*** Opening MATERIAL PROVIDED ***
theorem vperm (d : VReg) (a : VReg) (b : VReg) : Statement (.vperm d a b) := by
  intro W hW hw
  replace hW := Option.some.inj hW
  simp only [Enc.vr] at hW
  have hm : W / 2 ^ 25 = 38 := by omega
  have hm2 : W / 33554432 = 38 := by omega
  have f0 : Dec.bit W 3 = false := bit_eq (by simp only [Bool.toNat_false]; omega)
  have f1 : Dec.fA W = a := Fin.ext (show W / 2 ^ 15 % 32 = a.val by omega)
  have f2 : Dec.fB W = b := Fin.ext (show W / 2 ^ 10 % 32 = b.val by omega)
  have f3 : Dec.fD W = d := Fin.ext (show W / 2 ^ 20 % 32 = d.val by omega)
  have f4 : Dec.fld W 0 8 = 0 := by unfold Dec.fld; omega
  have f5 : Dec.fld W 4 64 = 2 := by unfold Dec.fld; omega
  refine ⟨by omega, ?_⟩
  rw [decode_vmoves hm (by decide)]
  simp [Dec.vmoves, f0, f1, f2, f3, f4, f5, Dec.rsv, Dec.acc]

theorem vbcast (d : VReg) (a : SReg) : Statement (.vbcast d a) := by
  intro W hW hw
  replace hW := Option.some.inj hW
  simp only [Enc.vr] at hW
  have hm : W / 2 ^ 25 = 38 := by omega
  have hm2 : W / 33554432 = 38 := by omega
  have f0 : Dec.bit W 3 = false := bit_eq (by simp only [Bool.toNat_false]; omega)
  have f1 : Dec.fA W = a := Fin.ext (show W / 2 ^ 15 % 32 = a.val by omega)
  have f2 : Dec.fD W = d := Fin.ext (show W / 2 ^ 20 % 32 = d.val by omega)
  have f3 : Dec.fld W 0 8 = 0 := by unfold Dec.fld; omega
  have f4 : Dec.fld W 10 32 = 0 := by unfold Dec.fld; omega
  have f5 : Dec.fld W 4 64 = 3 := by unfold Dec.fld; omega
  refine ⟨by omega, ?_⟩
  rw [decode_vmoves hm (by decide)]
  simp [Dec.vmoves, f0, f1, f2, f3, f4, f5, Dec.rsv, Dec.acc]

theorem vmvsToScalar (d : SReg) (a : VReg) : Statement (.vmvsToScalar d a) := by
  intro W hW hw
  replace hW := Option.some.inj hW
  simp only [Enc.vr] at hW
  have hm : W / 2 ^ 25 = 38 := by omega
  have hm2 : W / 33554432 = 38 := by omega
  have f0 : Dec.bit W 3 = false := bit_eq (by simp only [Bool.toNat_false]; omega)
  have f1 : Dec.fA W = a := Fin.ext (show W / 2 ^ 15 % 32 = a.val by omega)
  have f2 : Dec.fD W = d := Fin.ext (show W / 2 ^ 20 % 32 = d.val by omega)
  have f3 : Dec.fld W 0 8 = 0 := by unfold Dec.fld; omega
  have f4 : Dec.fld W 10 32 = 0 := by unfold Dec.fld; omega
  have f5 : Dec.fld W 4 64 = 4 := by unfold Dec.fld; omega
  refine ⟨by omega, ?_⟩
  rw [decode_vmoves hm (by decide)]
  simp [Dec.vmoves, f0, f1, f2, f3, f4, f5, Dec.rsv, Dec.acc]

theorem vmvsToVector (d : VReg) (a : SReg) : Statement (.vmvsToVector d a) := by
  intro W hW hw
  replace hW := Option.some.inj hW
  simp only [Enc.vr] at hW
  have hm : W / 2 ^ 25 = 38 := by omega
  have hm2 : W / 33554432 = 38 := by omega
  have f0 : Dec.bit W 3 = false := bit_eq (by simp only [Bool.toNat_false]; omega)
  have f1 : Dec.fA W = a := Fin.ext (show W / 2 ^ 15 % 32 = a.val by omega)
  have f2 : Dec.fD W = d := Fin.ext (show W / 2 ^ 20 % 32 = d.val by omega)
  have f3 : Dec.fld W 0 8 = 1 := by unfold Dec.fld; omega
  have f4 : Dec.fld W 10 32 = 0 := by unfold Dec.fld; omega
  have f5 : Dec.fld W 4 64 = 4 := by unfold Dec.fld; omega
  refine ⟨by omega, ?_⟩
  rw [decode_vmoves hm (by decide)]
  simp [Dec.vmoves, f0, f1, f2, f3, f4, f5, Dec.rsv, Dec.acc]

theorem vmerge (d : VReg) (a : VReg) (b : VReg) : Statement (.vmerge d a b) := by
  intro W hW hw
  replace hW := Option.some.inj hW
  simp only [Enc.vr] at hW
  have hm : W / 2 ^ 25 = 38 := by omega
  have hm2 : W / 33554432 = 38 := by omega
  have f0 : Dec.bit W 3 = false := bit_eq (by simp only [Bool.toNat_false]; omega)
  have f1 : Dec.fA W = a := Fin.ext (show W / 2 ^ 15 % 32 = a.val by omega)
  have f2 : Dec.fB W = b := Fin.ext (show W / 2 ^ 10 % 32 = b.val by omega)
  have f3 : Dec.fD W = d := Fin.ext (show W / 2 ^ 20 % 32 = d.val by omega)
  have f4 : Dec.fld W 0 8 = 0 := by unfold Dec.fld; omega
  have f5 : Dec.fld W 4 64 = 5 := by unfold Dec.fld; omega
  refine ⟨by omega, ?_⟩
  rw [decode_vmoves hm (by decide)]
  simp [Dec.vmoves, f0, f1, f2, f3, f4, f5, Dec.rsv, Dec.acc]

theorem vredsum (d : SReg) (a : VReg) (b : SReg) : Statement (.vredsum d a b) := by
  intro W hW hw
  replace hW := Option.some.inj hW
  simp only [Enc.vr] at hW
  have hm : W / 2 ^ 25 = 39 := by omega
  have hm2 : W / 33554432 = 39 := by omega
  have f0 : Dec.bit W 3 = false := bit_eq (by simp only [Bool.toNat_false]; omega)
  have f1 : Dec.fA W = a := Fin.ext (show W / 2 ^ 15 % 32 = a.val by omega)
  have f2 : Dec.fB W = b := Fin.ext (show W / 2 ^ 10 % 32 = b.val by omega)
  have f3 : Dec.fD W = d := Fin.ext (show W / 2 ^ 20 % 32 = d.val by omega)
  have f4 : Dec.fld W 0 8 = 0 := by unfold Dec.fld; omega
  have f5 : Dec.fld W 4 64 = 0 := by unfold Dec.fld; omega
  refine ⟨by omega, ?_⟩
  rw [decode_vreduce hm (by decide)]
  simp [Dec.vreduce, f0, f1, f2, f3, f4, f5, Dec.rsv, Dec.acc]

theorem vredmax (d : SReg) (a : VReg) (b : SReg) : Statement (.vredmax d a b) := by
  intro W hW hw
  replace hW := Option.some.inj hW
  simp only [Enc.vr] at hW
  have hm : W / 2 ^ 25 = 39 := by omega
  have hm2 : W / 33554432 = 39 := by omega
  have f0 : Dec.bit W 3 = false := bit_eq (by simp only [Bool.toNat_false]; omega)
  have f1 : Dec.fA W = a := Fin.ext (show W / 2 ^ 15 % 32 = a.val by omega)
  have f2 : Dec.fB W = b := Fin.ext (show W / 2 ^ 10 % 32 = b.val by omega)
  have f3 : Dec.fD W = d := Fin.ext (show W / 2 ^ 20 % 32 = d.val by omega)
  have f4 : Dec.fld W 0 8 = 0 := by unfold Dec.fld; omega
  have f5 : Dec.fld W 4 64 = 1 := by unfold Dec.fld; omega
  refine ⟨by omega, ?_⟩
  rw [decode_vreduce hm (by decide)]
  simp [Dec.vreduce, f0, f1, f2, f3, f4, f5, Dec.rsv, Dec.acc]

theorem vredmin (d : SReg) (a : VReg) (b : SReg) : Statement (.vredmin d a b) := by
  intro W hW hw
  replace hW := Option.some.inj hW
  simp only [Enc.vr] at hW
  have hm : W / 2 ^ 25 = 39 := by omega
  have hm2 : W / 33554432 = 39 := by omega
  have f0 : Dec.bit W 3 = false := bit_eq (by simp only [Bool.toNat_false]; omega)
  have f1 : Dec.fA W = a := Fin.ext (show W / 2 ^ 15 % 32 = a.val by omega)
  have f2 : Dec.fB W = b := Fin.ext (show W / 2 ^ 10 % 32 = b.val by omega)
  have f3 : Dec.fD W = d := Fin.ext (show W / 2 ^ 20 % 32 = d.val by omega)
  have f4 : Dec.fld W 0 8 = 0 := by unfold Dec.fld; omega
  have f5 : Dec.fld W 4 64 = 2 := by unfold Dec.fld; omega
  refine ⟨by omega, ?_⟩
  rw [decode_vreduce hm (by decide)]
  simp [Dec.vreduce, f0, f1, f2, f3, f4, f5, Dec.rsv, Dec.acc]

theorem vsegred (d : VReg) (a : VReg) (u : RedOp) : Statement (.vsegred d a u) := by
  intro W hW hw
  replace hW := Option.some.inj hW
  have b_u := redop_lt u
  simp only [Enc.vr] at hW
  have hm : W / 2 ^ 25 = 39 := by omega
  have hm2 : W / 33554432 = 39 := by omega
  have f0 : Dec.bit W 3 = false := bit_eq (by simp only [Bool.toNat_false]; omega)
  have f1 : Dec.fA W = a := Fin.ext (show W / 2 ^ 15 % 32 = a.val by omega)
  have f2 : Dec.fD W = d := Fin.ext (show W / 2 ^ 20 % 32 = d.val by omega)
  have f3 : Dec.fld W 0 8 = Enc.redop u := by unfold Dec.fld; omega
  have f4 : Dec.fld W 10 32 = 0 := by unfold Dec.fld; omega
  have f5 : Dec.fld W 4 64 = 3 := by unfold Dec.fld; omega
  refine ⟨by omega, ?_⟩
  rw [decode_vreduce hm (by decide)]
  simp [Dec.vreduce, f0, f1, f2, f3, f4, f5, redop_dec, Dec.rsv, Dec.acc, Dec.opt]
*** Closing MATERIAL PROVIDED ***
*** Opening MATERIAL PROVIDED ***
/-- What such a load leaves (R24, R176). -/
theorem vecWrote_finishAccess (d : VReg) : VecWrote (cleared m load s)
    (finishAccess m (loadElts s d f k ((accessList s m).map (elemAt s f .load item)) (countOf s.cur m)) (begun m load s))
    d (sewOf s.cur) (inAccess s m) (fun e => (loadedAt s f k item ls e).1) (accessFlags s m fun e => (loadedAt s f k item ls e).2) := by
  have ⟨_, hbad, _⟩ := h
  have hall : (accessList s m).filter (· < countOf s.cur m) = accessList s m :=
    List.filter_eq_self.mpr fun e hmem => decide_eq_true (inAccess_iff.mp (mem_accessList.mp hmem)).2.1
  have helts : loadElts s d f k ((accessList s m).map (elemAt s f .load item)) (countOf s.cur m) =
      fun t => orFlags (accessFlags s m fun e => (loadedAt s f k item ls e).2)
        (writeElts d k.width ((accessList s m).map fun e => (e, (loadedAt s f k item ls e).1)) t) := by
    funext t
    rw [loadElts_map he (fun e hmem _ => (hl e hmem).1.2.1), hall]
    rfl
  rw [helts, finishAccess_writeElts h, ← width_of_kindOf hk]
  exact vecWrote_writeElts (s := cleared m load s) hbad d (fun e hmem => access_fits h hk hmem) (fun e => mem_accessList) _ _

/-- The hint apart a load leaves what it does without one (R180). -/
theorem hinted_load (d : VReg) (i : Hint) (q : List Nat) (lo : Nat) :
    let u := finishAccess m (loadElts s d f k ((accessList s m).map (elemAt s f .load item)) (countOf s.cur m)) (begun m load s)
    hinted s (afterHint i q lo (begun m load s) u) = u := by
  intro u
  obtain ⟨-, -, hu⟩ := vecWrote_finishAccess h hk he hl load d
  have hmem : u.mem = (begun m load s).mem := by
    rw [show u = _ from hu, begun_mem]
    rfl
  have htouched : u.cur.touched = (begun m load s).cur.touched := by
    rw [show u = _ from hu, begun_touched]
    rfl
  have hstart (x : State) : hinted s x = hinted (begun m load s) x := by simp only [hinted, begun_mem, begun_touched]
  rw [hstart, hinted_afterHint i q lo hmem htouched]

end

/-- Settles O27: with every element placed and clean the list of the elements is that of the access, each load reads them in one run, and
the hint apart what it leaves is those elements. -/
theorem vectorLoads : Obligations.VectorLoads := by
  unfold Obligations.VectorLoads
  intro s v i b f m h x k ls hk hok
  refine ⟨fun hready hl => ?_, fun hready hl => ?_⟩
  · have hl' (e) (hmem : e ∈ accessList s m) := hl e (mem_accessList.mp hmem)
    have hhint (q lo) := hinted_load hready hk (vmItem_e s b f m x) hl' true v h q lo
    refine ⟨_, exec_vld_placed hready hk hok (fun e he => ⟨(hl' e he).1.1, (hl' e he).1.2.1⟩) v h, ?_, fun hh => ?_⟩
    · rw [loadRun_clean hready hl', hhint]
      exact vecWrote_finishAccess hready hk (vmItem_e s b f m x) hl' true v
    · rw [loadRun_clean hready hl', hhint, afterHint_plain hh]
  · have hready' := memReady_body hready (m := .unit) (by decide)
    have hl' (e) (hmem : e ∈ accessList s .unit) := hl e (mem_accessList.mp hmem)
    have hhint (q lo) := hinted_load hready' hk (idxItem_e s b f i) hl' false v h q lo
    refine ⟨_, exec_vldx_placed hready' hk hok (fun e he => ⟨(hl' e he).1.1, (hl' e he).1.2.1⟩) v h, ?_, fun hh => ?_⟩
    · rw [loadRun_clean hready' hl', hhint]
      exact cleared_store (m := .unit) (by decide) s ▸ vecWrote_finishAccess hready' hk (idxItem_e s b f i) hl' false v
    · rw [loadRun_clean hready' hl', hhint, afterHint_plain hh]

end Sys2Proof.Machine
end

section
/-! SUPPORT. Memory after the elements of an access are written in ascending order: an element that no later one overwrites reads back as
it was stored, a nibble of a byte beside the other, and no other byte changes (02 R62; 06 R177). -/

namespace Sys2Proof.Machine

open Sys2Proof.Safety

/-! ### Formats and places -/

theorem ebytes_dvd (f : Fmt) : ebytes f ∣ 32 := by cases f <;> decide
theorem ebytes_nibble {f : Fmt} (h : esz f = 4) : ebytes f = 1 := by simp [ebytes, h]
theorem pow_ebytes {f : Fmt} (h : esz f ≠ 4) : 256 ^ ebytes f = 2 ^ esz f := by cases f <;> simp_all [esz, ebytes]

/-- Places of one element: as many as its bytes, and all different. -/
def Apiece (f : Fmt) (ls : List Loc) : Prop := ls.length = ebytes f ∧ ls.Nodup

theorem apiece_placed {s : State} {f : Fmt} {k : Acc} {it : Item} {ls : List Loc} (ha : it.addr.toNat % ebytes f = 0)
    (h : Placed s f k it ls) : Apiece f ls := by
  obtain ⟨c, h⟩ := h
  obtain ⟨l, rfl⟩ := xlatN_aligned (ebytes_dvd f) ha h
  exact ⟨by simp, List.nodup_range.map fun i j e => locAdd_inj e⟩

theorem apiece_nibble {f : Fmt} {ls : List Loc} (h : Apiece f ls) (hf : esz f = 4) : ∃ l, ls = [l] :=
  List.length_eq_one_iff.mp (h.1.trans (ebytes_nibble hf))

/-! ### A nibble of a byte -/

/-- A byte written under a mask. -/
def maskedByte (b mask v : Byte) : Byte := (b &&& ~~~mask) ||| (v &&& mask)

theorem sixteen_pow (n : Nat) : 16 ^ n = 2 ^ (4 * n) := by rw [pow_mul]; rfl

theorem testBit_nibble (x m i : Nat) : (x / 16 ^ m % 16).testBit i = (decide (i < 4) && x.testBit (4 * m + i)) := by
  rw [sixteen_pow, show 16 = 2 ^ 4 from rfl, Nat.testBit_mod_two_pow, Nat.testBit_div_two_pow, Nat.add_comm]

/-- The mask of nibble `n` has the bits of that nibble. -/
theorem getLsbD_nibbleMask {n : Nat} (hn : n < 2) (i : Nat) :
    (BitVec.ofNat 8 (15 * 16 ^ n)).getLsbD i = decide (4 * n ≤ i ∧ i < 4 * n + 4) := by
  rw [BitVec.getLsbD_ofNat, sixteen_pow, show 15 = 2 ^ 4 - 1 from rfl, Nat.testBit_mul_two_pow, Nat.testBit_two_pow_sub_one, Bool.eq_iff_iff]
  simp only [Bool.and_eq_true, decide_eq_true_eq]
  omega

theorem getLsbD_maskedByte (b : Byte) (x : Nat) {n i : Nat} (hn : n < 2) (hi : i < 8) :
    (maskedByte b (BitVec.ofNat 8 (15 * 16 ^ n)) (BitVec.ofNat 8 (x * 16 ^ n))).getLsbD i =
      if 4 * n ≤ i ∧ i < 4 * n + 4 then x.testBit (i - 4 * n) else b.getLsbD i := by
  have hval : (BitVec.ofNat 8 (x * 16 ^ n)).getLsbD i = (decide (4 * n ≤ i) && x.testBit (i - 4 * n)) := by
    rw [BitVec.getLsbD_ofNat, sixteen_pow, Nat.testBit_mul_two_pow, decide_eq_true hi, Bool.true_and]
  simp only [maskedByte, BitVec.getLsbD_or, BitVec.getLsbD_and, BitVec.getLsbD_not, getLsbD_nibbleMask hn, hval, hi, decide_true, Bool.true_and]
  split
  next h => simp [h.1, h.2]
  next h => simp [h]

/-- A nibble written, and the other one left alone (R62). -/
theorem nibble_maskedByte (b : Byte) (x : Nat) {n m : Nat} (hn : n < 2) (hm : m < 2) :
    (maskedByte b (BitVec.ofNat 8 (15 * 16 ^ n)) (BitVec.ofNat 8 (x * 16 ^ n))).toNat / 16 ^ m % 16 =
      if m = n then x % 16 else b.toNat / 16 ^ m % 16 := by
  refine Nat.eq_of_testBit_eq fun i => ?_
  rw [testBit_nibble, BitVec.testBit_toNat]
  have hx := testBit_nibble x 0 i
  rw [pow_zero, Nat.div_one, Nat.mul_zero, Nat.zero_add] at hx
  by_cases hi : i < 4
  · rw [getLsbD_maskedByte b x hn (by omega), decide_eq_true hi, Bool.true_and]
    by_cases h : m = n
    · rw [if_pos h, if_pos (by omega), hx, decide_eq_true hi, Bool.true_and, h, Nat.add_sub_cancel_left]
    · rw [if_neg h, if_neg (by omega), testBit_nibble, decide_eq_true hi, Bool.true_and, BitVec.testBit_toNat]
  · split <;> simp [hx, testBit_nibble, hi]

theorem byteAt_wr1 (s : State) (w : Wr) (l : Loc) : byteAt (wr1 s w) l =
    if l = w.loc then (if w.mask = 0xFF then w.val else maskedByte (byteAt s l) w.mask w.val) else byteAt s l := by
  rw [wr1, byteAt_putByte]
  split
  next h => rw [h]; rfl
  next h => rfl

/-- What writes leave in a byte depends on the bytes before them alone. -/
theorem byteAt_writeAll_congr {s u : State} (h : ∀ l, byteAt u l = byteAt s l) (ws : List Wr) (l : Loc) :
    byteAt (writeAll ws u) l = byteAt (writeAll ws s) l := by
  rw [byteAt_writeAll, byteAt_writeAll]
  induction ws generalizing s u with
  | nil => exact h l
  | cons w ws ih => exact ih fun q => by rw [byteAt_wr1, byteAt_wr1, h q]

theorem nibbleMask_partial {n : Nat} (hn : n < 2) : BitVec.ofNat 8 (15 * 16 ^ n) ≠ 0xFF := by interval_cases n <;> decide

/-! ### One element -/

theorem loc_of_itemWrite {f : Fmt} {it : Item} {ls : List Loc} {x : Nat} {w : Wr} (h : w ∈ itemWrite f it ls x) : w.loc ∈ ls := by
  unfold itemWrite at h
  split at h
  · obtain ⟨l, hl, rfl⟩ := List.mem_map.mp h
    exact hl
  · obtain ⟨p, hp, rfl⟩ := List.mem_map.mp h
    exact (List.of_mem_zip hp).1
*** Closing MATERIAL PROVIDED ***
▶ PROBLEM TO WORK ON
Across the data, find each line that has "SReg" in it and copy that line.

▶ EXERCISE SOLUTION
theorem vbcast (d : VReg) (a : SReg) : Statement (.vbcast d a) := by
theorem vmvsToScalar (d : SReg) (a : VReg) : Statement (.vmvsToScalar d a) := by
theorem vmvsToVector (d : VReg) (a : SReg) : Statement (.vmvsToVector d a) := by
theorem vredsum (d : SReg) (a : VReg) (b : SReg) : Statement (.vredsum d a b) := by
theorem vredmax (d : SReg) (a : VReg) (b : SReg) : Statement (.vredmax d a b) := by
theorem vredmin (d : SReg) (a : VReg) (b : SReg) : Statement (.vredmin d a b) := by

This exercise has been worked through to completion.